(Dataset entries)
-- ==== Sys2Proof/Certificates/Slice0/Obligations.lean ====
section
/-! DEFINITION. The statements for the provers. Each says which rule of spec/ it formalises. -/

open Sys2Proof Sys2Proof.Machine

/-! ## Encoding -/

/-- The round trip: every instruction, with every value of every operand, is what its own word decodes to. -/
def Obligations.DecodeOfEncodeIsIdentity : Prop :=
  ∀ i : Instr, decode (encode i) = .ok i

/-- The other direction: a word that decodes is the word of what it decodes to, so no bit of a word is dropped. -/
def Obligations.EncodeOfDecodeIsIdentity : Prop :=
  ∀ (c : Code) (i : Instr), decode c = .ok i → encode i = c

/-- 30_encoding.md R62: every one of the 4096 host words is an instruction, and it runs in every state. -/
def Obligations.EveryHostWordDecodesAndRuns : Prop :=
  ∀ w : HostWord, ∃ i, decode (.host w) = .ok i ∧ ∀ s, ∃ t, exec i s = .next t

/-- Words written out from 30_encoding.md R61, R64 and R70, bit by bit, decode to what they stand for. -/
def Obligations.WordsOfTheSpecDecode : Prop :=
  decode (.host 0b100000000111#12) = .ok (.startConv 0)
  ∧ decode (.host 0b100000001000#12) = .ok (.readTemp 0)
  ∧ decode (.host 0b100011110000#12) = .ok (.nop 0xF)
  ∧ decode (.host 0b100000001101#12) = .ok (.reservedOpCF 0 1)
  ∧ decode (.host 0b101011001100#12) = .ok (.wrData 0xCC)
  ∧ decode (.host 0b101100000001#12) = .ok (.wrConfig 0x01)
  ∧ decode (.host 0b110000010010#12) = .ok (.wrTempL 0x12)
  ∧ decode (.host 0b000100000000#12) = .ok (.rdStatus 0)
  ∧ decode (.host 0b011100000000#12) = .ok (.rdCdlyH 0)
  ∧ decode (.wire 0b11001100#8) = .ok .skipRom
  ∧ decode (.wire 0b01000100#8) = .ok .convertT
  ∧ decode (.wire 0b10111110#8) = .ok .readScratchpad

/-- 30_encoding.md R70, 43_command_sequencer.md R107: exactly three bytes are commands. -/
def Obligations.ExactlyThreeBytesAreCommands : Prop :=
  ∀ b : Byte, (∃ i, decode (.wire b) = .ok i) ↔ b = 0xCC ∨ b = 0x44 ∨ b = 0xBE

/-- 30_encoding.md R66: CTRL bits 7:4 do not matter; CONFIG bits 7:1 and STATUS bit 7 read 0 in every state. -/
def Obligations.ReservedBitsAreIgnoredAndReadZero : Prop :=
  (∀ (v : Byte) (s : State) (i j : Instr),
    decode (.host (hostWord 1 .ctrl v)) = .ok i →
    decode (.host (hostWord 1 .ctrl (v &&& 0x0F))) = .ok j →
    exec i s = exec j s)
  ∧ ∀ (s : State) (d : Byte),
      (∃ t, exec (.rdConfig d) s = .next t ∧ t.rdata &&& 0xFE = 0)
      ∧ ∃ t, exec (.rdStatus d) s = .next t ∧ t.rdata.getLsbD 7 = false

/-! ## One step -/

/-- A step runs the host transaction that is pending: it decodes the word and executes it, having taken it off the queue
(20_memory.md R54, R57; the queue is the model's form, log 6). While `rst` is held only reads run (70_reset_and_hazards.md R147). -/
def Obligations.StepRunsThePendingHostWord : Prop :=
  ∀ (s : State) (w : HostWord) (rest : List Event) (i : Instr),
    s.cfg.admitted = true → s.agenda = .txn w :: rest → (s.rst = false ∨ w.getLsbD 11 = false) →
    decode (.host w) = .ok i →
    step s = exec i { s with agenda := rest }

/-- A step runs the command byte the sequencer has reached, when a tick is next, before that tick; nothing of the outside
world's queue is used up (the model's choice, log 11). -/
def Obligations.StepRunsTheCommandByteReached : Prop :=
  ∀ (s : State) (c : WireCmd) (rest : List Prim) (i : Instr),
    s.cfg.admitted = true → tickNext s = true → s.seq = .send c :: rest →
    decode (.wire c.byte) = .ok i →
    step s = exec i { s with seq := rest }

/-- `withFetchWord` places a word where the next step runs it, for both formats. The placement is the model's own choice
(log 6): a host word at the head of the queue with `rst` released, a command byte at the sequencer's position with a tick
next and, in an idle block, an operation that sends the byte in progress; so is the two-byte form of a host word (log 10). -/
def Obligations.WithFetchWordIsRunNext : Prop :=
  (∀ (s : State) (w : HostWord) (i : Instr), s.cfg.admitted = true → decode (.host w) = .ok i →
    decodeTableWord 16 w.toNat = some i
    ∧ step (s.withFetchWord 16 w.toNat) = exec i { s with rst := false })
  ∧ ∀ (s : State) (b : Byte) (i : Instr), s.cfg.admitted = true → decode (.wire b) = .ok i →
    decodeTableWord 8 b.toNat = some i
    ∧ step (s.withFetchWord 8 b.toNat)
        = exec i
          { s with
            agenda := .tick :: s.agenda
            cur := some (s.cur.getD (if b = 0xBE then .readTemp else .startConv))
            elapsed := 0 }

/-- The block never stops (93_implementation_defined.md; 60_exceptions.md R140): with admitted parameters every run of any
length, from any state, goes on. -/
def Obligations.LegalBlockNeverStops : Prop :=
  ∀ (s : State) (n : Nat), s.cfg.admitted = true → ∃ t, steps n s = .next t

/-- 00_scope.md R7: an illegal parameter set is refused by name, which R7 lets a model do (the model's choice, log 8); a
legal one with a width that no rule covers is refused by a name of its own (the model's, log 9). -/
def Obligations.IllegalParametersAreRefused : Prop :=
  ∀ s : State,
    (s.cfg.legal = false → step s = .refused .illegalParameters)
    ∧ (s.cfg.legal = true → s.cfg.widthsCovered = false → step s = .refused .widthNotCovered)

/-- 10_state.md R42: an idle block does nothing at a tick but let it pass, whether the tick is the pending event or the one
that comes when nothing is pending. That a tick comes then, and the number that ticks advance, are the model's choices
(log 6, log 5). -/
def Obligations.IdleTickChangesNothing : Prop :=
  ∀ s : State, s.cfg.admitted = true → s.cur = none → s.seq = [] →
    (s.agenda = [] → step s = .next { s with tick := s.tick + 1 })
    ∧ ∀ rest, s.agenda = .tick :: rest → step s = .next { s with tick := s.tick + 1, agenda := rest }

/-- 10_state.md R36: CLKS_PER_US clock cycles make one tick event. That it falls with the last of them, and comes before
anything else that is pending, are the model's choices (log 4). -/
def Obligations.DividerMakesOneTick : Prop :=
  ∀ (s : State) (rest : List Event),
    s.cfg.admitted = true → 1 ≤ s.cfg.clksPerUs → s.divPhase = 0 →
    s.agenda = List.replicate s.cfg.clksPerUs .clk ++ rest →
    steps s.cfg.clksPerUs s = .next { s with divPhase := 0, agenda := .tick :: rest }

/-! ## Host transactions -/

/-- 45_host_control.md R120: what every CTRL write does, in every state. An accepted write puts the operation's
procedure at the sequencer's position, from its first primitive; the timebase restarts (60_exceptions.md R143); that
its phase is then 0 is the model's reading (log 4). -/
def Obligations.CtrlWriteFollowsTheAcceptanceProcedure : Prop :=
  ∀ (s : State) (v : Byte) (i : Instr), decode (.host (hostWord 1 .ctrl v)) = .ok i →
    (s.busy = true → exec i s = .next { s with cmdErr := true })
    ∧ (s.busy = false → v.extractLsb' 0 4 = 0 → exec i s = .next s)
    ∧ (s.busy = false → v.extractLsb' 0 4 ≠ 0 → (v.extractLsb' 0 4).toNat ≤ 8 →
        ∃ op : Op,
          [Op.init, .reset, .writeBit, .readBit, .writeByte, .readByte, .startConv, .readTemp][
            (v.extractLsb' 0 4).toNat - 1]? = some op
          ∧ exec i s = .next
              { s with
                errAbsent := false, errCrc := false, cmdErr := false, done := false
                cur := some op, seq := procedure op s, elapsed := 0, divPhase := 0 })
    ∧ (s.busy = false → 8 < (v.extractLsb' 0 4).toNat → exec i s = .next { s with cmdErr := true })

• Work to complete:
Copy out each line of the entries that holds "rdStatus".

• Problem solution:
  ∧ decode (.host 0b000100000000#12) = .ok (.rdStatus 0)
      ∧ ∃ t, exec (.rdStatus d) s = .next t ∧ t.rdata.getLsbD 7 = false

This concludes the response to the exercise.